Your objective: All lines from the one containing "s.stageFault g die m.cause" through the end of the data below must be reproduced exactly, and no others.

Records to process:
_ _ _ _ _

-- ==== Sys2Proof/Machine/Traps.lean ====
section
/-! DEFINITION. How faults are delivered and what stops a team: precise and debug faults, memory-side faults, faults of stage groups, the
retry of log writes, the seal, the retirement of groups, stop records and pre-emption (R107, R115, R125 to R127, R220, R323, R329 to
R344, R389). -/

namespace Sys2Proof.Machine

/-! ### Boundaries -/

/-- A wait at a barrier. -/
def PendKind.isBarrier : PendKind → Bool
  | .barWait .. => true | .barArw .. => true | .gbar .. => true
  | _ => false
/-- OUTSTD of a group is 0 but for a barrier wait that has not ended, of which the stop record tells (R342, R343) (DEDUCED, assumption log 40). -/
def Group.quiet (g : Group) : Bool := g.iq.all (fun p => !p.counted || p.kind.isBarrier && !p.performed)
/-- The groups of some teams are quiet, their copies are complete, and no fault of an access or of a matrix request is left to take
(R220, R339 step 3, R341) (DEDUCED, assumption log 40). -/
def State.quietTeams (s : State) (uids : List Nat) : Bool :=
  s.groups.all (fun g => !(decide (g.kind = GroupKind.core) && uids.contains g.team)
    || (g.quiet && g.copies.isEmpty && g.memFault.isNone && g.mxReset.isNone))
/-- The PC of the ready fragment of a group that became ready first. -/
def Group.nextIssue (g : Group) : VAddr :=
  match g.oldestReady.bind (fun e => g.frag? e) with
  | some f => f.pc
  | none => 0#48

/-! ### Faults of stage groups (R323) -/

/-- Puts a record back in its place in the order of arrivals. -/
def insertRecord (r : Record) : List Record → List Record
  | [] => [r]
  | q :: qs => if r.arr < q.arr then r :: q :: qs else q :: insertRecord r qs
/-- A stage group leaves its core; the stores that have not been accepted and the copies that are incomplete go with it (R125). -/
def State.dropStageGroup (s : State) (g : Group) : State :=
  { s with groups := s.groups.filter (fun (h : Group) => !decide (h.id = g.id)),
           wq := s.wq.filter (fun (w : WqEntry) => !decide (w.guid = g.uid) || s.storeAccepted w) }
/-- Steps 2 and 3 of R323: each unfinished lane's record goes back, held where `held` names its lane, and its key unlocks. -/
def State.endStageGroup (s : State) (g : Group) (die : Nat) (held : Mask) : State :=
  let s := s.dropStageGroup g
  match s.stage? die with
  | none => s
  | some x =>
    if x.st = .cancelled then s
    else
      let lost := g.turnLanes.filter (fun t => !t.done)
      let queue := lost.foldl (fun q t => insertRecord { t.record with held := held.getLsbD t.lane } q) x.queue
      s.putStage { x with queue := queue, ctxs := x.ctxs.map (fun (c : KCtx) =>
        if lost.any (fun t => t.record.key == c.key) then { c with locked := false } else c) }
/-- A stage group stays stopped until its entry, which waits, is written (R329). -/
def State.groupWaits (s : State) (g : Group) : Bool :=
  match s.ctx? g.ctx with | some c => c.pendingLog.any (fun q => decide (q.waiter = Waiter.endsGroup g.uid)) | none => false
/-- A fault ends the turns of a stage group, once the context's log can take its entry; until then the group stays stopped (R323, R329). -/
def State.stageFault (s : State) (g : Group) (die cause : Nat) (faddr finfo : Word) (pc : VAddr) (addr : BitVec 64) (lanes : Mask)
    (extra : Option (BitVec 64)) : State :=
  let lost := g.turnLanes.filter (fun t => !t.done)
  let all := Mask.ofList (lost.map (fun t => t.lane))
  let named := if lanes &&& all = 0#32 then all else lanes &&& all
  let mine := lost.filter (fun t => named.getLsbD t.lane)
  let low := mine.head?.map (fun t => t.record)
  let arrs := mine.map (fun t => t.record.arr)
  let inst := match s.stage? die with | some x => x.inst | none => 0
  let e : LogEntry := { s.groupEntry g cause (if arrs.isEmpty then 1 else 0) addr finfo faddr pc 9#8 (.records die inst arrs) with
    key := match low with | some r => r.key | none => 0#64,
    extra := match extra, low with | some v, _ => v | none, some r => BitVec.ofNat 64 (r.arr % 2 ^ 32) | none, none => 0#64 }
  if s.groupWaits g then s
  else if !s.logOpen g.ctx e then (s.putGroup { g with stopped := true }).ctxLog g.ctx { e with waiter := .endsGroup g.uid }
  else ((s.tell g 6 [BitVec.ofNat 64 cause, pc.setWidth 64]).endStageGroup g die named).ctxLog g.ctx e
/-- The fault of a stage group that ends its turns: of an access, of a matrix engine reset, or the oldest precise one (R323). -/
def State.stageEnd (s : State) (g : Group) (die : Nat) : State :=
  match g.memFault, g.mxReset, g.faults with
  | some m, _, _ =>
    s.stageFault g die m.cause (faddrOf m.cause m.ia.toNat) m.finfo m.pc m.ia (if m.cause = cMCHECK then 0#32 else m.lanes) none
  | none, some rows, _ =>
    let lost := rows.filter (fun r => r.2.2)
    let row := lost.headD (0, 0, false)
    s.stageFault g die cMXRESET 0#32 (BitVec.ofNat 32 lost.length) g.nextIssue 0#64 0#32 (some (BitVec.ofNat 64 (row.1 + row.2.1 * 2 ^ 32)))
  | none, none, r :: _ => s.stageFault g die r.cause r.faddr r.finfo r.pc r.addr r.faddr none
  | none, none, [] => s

_ _ _ _ _

Output of the task:
    s.stageFault g die m.cause (faddrOf m.cause m.ia.toNat) m.finfo m.pc m.ia (if m.cause = cMCHECK then 0#32 else m.lanes) none
  | none, some rows, _ =>
    let lost := rows.filter (fun r => r.2.2)
    let row := lost.headD (0, 0, false)
    s.stageFault g die cMXRESET 0#32 (BitVec.ofNat 32 lost.length) g.nextIssue 0#64 0#32 (some (BitVec.ofNat 64 (row.1 + row.2.1 * 2 ^ 32)))
  | none, none, r :: _ => s.stageFault g die r.cause r.faddr r.finfo r.pc r.addr r.faddr none
  | none, none, [] => s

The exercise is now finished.